My mother tells me that as a baby, I never cried. She would forget about me for hours and when she remembered to come find me, I was just sitting in my crib staring at nothing and didn’t seem to care that she had come to me.
I have a few memories of my childhood, some indicate the possibility of abuse or trauma … so I am just going to document them here chronologically.
My earliest memory is of a pillow over my head, I’m not struggling, it's like I’m resigned to the end – and then I hear anxious voices, a man’s and a woman’s ... end of memory.
At age 3 my dad comes in screaming at my siblings and I ‘go to your room, do you want your mother to die?’ We scatter to our rooms, I can hear dad shouting at mom in their room, the curtains are closed and I know now that she was experiencing severe depression. I sneak out of my room and sit on the floor with my hand on the door, praying ‘Jesus please don’t let my mommy die’.

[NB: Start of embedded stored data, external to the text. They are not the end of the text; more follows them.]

/-- The HI/LO hazard state after every step: after an instruction or an illegal word, after an interrupt, after a
misaligned fetch (R506). -/
def Obligations.HazardStateAfterEveryStep : Prop :=
  (∀ (w : Word) (s t : State), executeWord w s = .next t →
    t.mfAge = (match decode w with
      | .ok (.mfhi _) | .ok (.mflo _) => 0
      | _ => min 3 (s.mfAge + 1)) ∧
    t.hiloUnread = (match decode w with
      | .ok (.mfhi _) | .ok (.mflo _) | .ok (.mthi _) | .ok (.mtlo _) => false
      | .ok (.mult _ _) | .ok (.multu _ _) | .ok (.div _ _) | .ok (.divu _ _) => true
      | _ => s.hiloUnread)) ∧
  (∀ (e : Environment) (s t : State), let m := environmentMoves e s
    (m.interruptPending = true ∨ m.pc.toNat % 4 ≠ 0) → stepWith e s = .next t →
      t.mfAge = min 3 (s.mfAge + 1) ∧ t.hiloUnread = s.hiloUnread)

/-- What the environment may do between two steps: move the timers and raise bits of I_STAT, those of the timers and
those `DEV` owns (R371, R376, R377, R379, R411). That it acts once, at the start of a step, and uses up draws is the model's
form (logs 9, 10). -/
def Obligations.EnvironmentOnlyMovesTimersAndRaisesInterrupts : Prop :=
  ∀ (e : Environment) (s : State), let m := environmentMoves e s
    m = { s with plat := { s.plat with timers := m.plat.timers, iStat := m.plat.iStat, draws := m.plat.draws } } ∧
    (∀ b, s.plat.iStat.getLsbD b = true → m.plat.iStat.getLsbD b = true) ∧
    (∀ b, (b ∈ [0, 1, 2, 7, 8, 9, 10] → e.asserts.getLsbD b = true → m.plat.iStat.getLsbD b = true)) ∧
    (∀ b, m.plat.iStat.getLsbD b = true → s.plat.iStat.getLsbD b = true ∨
      (b ∈ [0, 1, 2, 7, 8, 9, 10] ∧ e.asserts.getLsbD b = true) ∨ b ∈ [4, 5, 6]) ∧
    s.plat.draws < m.plat.draws

/-- The reset values the spec states (R27, R30, R31, R34, R35, R39, R72, R378, R419, R445, R460, R500). The last clause is
the model's choice (logs 1 to 9, 21): a reset of any machine leaves every field but the geometry engine, memory and the
ignored ranges as State.reset has it. -/
def Obligations.ResetValuesAreTheStatedOnes : Prop :=
  let r := State.reset
  r.reg 0#5 = 0#32 ∧ r.pc = 0xBFC00000#32 ∧ r.nextPC = 0xBFC00004#32 ∧ r.branchPending = false ∧ r.branchDelay = false ∧
  r.ldNow = none ∧ r.ldNext = none ∧ r.mfAge = 3 ∧ r.hiloUnread = false ∧
  r.status.getLsbD 22 = true ∧ r.status.getLsbD 0 = false ∧ r.status.getLsbD 1 = false ∧ r.status.getLsbD 16 = false ∧
  r.cause.extractLsb' 8 2 = 0#2 ∧ (cop0Read 15#5 r).1 = 2#32 ∧ r.plat.ccr = 0#32 ∧
  r.plat.iStat = 0#11 ∧ r.plat.iMask = 0#11 ∧
  (∀ t : Fin 3, (r.plat.timers[t]).mode = 0x0400#13 ∧ (r.plat.timers[t]).armed = true ∧
    (r.plat.timers[t]).prescaler = 0) ∧
  (∀ n : Fin 7, (r.plat.dma.channels[n]).chcr = 0#32) ∧ r.plat.dma.dpcr = 0x07654321#32 ∧
  r.plat.dma.dicr.word = 0#32 ∧ r.plat.dma.irqLevel = false ∧
  r.plat.gpu.fifo = [] ∧ r.plat.gpu.transfer.mode = .fifo ∧ r.gte.flags = 0#32 ∧
  r.plat.ignoredWrites = [(0x1F801000, 0x1F801024), (0x1F801060, 0x1F801064), (0x1F802000, 0x1F803000)] ∧
  ∀ s : State, s.resetFrom.gte = { s.gte with flags := 0#32 } ∧ s.resetFrom.plat.ignoredWrites = s.plat.ignoredWrites ∧
    { s.resetFrom with
      gte := r.gte
      plat := { s.resetFrom.plat with mem := r.plat.mem, ignoredWrites := r.plat.ignoredWrites } } = r

/-- After a reset, from whatever state, the first step executes the first word of the ROM, read uncached, whatever the
environment does (R71, R500, R502). -/
def Obligations.FirstStepAfterResetRunsTheRom : Prop :=
  ∀ (e : Environment) (s : State), let r := s.resetFrom
    (∀ a, InBios a → byteAt r a = byteAt s a) ∧
    stepWith e r = executeWord (s.plat.mem.read 0x1FC00000 .word) (begun (environmentMoves e r))

/-! ## Arithmetic and logic -/

/-- ADD, SUB and ADDI write the exact signed result, or trap on overflow, whatever the destination (R140, R142, R144,
R146). -/
def Obligations.TrappingArithmetic : Prop :=
  ∀ (s : State) (rs rt rd : Reg) (imm : BitVec 16),
    TrapsOrWrites (.add rs rt rd) s rd ((readReg s rs).toInt + (readReg s rt).toInt) ∧
    TrapsOrWrites (.sub rs rt rd) s rd ((readReg s rs).toInt - (readReg s rt).toInt) ∧
    TrapsOrWrites (.addi rs rt imm) s rt ((readReg s rs).toInt + imm.toInt)

/-- ADDU, SUBU and ADDIU write the result modulo 2^32 and never trap; LUI writes imm16 times 2^16 (R141, R143, R145,
R180). -/
def Obligations.WrappingArithmetic : Prop :=
  ∀ (s : State) (rs rt rd : Reg) (imm : BitVec 16),
    Writes (.addu rs rt rd) s rd (BitVec.ofNat 32 ((readReg s rs).toNat + (readReg s rt).toNat)) ∧
    Writes (.subu rs rt rd) s rd (BitVec.ofInt 32 ((readReg s rs).toNat - (readReg s rt).toNat)) ∧
    Writes (.addiu rs rt imm) s rt (BitVec.ofInt 32 ((readReg s rs).toNat + imm.toInt)) ∧
    Writes (.lui rt imm) s rt (BitVec.ofNat 32 (imm.toNat * 65536))
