-- ==== Sys2Proof/Laws/State.lean ====
section
/-! SUPPORT. One lemma per field per update, so that no proof unfolds a record update. -/

namespace Sys2Proof.Machine

variable (s : State)

/-! ### `State.setReg` -/

@[simp] theorem State.setReg_hi (r : Reg) (v : Word) : (s.setReg r v).hi = s.hi := by unfold State.setReg; split <;> rfl
@[simp] theorem State.setReg_lo (r : Reg) (v : Word) : (s.setReg r v).lo = s.lo := by unfold State.setReg; split <;> rfl
@[simp] theorem State.setReg_pc (r : Reg) (v : Word) : (s.setReg r v).pc = s.pc := by unfold State.setReg; split <;> rfl
@[simp] theorem State.setReg_nextPC (r : Reg) (v : Word) : (s.setReg r v).nextPC = s.nextPC := by unfold State.setReg; split <;> rfl
@[simp] theorem State.setReg_currentPC (r : Reg) (v : Word) : (s.setReg r v).currentPC = s.currentPC := by unfold State.setReg; split <;> rfl
@[simp] theorem State.setReg_branchPending (r : Reg) (v : Word) : (s.setReg r v).branchPending = s.branchPending := by unfold State.setReg; split <;> rfl
@[simp] theorem State.setReg_branchDelay (r : Reg) (v : Word) : (s.setReg r v).branchDelay = s.branchDelay := by unfold State.setReg; split <;> rfl
@[simp] theorem State.setReg_ldNow (r : Reg) (v : Word) : (s.setReg r v).ldNow = s.ldNow := by unfold State.setReg; split <;> rfl
@[simp] theorem State.setReg_ldNext (r : Reg) (v : Word) : (s.setReg r v).ldNext = s.ldNext := by unfold State.setReg; split <;> rfl
@[simp] theorem State.setReg_mfAge (r : Reg) (v : Word) : (s.setReg r v).mfAge = s.mfAge := by unfold State.setReg; split <;> rfl
@[simp] theorem State.setReg_hiloUnread (r : Reg) (v : Word) : (s.setReg r v).hiloUnread = s.hiloUnread := by unfold State.setReg; split <;> rfl
@[simp] theorem State.setReg_status (r : Reg) (v : Word) : (s.setReg r v).status = s.status := by unfold State.setReg; split <;> rfl
@[simp] theorem State.setReg_cause (r : Reg) (v : Word) : (s.setReg r v).cause = s.cause := by unfold State.setReg; split <;> rfl
@[simp] theorem State.setReg_epc (r : Reg) (v : Word) : (s.setReg r v).epc = s.epc := by unfold State.setReg; split <;> rfl
@[simp] theorem State.setReg_icache (r : Reg) (v : Word) : (s.setReg r v).icache = s.icache := by unfold State.setReg; split <;> rfl
@[simp] theorem State.setReg_gte (r : Reg) (v : Word) : (s.setReg r v).gte = s.gte := by unfold State.setReg; split <;> rfl
@[simp] theorem State.setReg_plat (r : Reg) (v : Word) : (s.setReg r v).plat = s.plat := by unfold State.setReg; split <;> rfl

/-! ### `writeReg` -/

@[simp] theorem writeReg_hi (r : Reg) (v : Word) : (writeReg s r v).hi = s.hi := by unfold writeReg; split <;> (try split) <;> simp
@[simp] theorem writeReg_lo (r : Reg) (v : Word) : (writeReg s r v).lo = s.lo := by unfold writeReg; split <;> (try split) <;> simp
@[simp] theorem writeReg_pc (r : Reg) (v : Word) : (writeReg s r v).pc = s.pc := by unfold writeReg; split <;> (try split) <;> simp
@[simp] theorem writeReg_nextPC (r : Reg) (v : Word) : (writeReg s r v).nextPC = s.nextPC := by unfold writeReg; split <;> (try split) <;> simp
@[simp] theorem writeReg_currentPC (r : Reg) (v : Word) : (writeReg s r v).currentPC = s.currentPC := by unfold writeReg; split <;> (try split) <;> simp
@[simp] theorem writeReg_branchPending (r : Reg) (v : Word) : (writeReg s r v).branchPending = s.branchPending := by unfold writeReg; split <;> (try split) <;> simp
@[simp] theorem writeReg_branchDelay (r : Reg) (v : Word) : (writeReg s r v).branchDelay = s.branchDelay := by unfold writeReg; split <;> (try split) <;> simp
@[simp] theorem writeReg_ldNow (r : Reg) (v : Word) : (writeReg s r v).ldNow = s.ldNow := by unfold writeReg; split <;> (try split) <;> simp
@[simp] theorem writeReg_ldNext (r : Reg) (v : Word) : (writeReg s r v).ldNext = s.ldNext := by unfold writeReg; split <;> (try split) <;> simp
@[simp] theorem writeReg_mfAge (r : Reg) (v : Word) : (writeReg s r v).mfAge = s.mfAge := by unfold writeReg; split <;> (try split) <;> simp
@[simp] theorem writeReg_hiloUnread (r : Reg) (v : Word) : (writeReg s r v).hiloUnread = s.hiloUnread := by unfold writeReg; split <;> (try split) <;> simp
@[simp] theorem writeReg_status (r : Reg) (v : Word) : (writeReg s r v).status = s.status := by unfold writeReg; split <;> (try split) <;> simp
@[simp] theorem writeReg_cause (r : Reg) (v : Word) : (writeReg s r v).cause = s.cause := by unfold writeReg; split <;> (try split) <;> simp
@[simp] theorem writeReg_epc (r : Reg) (v : Word) : (writeReg s r v).epc = s.epc := by unfold writeReg; split <;> (try split) <;> simp
@[simp] theorem writeReg_icache (r : Reg) (v : Word) : (writeReg s r v).icache = s.icache := by unfold writeReg; split <;> (try split) <;> simp
@[simp] theorem writeReg_gte (r : Reg) (v : Word) : (writeReg s r v).gte = s.gte := by unfold writeReg; split <;> (try split) <;> simp
@[simp] theorem writeReg_plat (r : Reg) (v : Word) : (writeReg s r v).plat = s.plat := by unfold writeReg; split <;> (try split) <;> simp

/-! ### `writeDelayed` -/

@[simp] theorem writeDelayed_hi (r : Reg) (v : Word) : (writeDelayed s r v).hi = s.hi := by simp [writeDelayed]
@[simp] theorem writeDelayed_lo (r : Reg) (v : Word) : (writeDelayed s r v).lo = s.lo := by simp [writeDelayed]
@[simp] theorem writeDelayed_pc (r : Reg) (v : Word) : (writeDelayed s r v).pc = s.pc := by simp [writeDelayed]
@[simp] theorem writeDelayed_nextPC (r : Reg) (v : Word) : (writeDelayed s r v).nextPC = s.nextPC := by simp [writeDelayed]
@[simp] theorem writeDelayed_currentPC (r : Reg) (v : Word) : (writeDelayed s r v).currentPC = s.currentPC := by simp [writeDelayed]
@[simp] theorem writeDelayed_branchPending (r : Reg) (v : Word) : (writeDelayed s r v).branchPending = s.branchPending := by simp [writeDelayed]
@[simp] theorem writeDelayed_branchDelay (r : Reg) (v : Word) : (writeDelayed s r v).branchDelay = s.branchDelay := by simp [writeDelayed]
@[simp] theorem writeDelayed_ldNow (r : Reg) (v : Word) : (writeDelayed s r v).ldNow = s.ldNow := by simp [writeDelayed]
@[simp] theorem writeDelayed_mfAge (r : Reg) (v : Word) : (writeDelayed s r v).mfAge = s.mfAge := by simp [writeDelayed]
@[simp] theorem writeDelayed_hiloUnread (r : Reg) (v : Word) : (writeDelayed s r v).hiloUnread = s.hiloUnread := by simp [writeDelayed]
@[simp] theorem writeDelayed_status (r : Reg) (v : Word) : (writeDelayed s r v).status = s.status := by simp [writeDelayed]
@[simp] theorem writeDelayed_cause (r : Reg) (v : Word) : (writeDelayed s r v).cause = s.cause := by simp [writeDelayed]
@[simp] theorem writeDelayed_epc (r : Reg) (v : Word) : (writeDelayed s r v).epc = s.epc := by simp [writeDelayed]
@[simp] theorem writeDelayed_icache (r : Reg) (v : Word) : (writeDelayed s r v).icache = s.icache := by simp [writeDelayed]
@[simp] theorem writeDelayed_gte (r : Reg) (v : Word) : (writeDelayed s r v).gte = s.gte := by simp [writeDelayed]
@[simp] theorem writeDelayed_plat (r : Reg) (v : Word) : (writeDelayed s r v).plat = s.plat := by simp [writeDelayed]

I am quite young around 3 years old. My siblings and I are in the chemist with my father. My brother is saying ‘holden hands … holden hands’ he was playing big brother holding my little sisters hand and wanted to hold mine too. I have my hand behind my back and I’m scowling at him, I don’t want to hold his hand. My father overhearing this exchange barks at my brother, ‘leave her alone, she doesn’t like to be touched.’ When we leave the chemist, my father takes my brother’s and my sister’s hands and walks out. I follow them at a distance panic stricken. They cross the road, not looking back to see if I am following. I follow them home like that, feeling so afraid and so left out. My father taught them to do that, he taught them how to exclude and sideline me. I have been invisible to them my whole life and they still treat me that way.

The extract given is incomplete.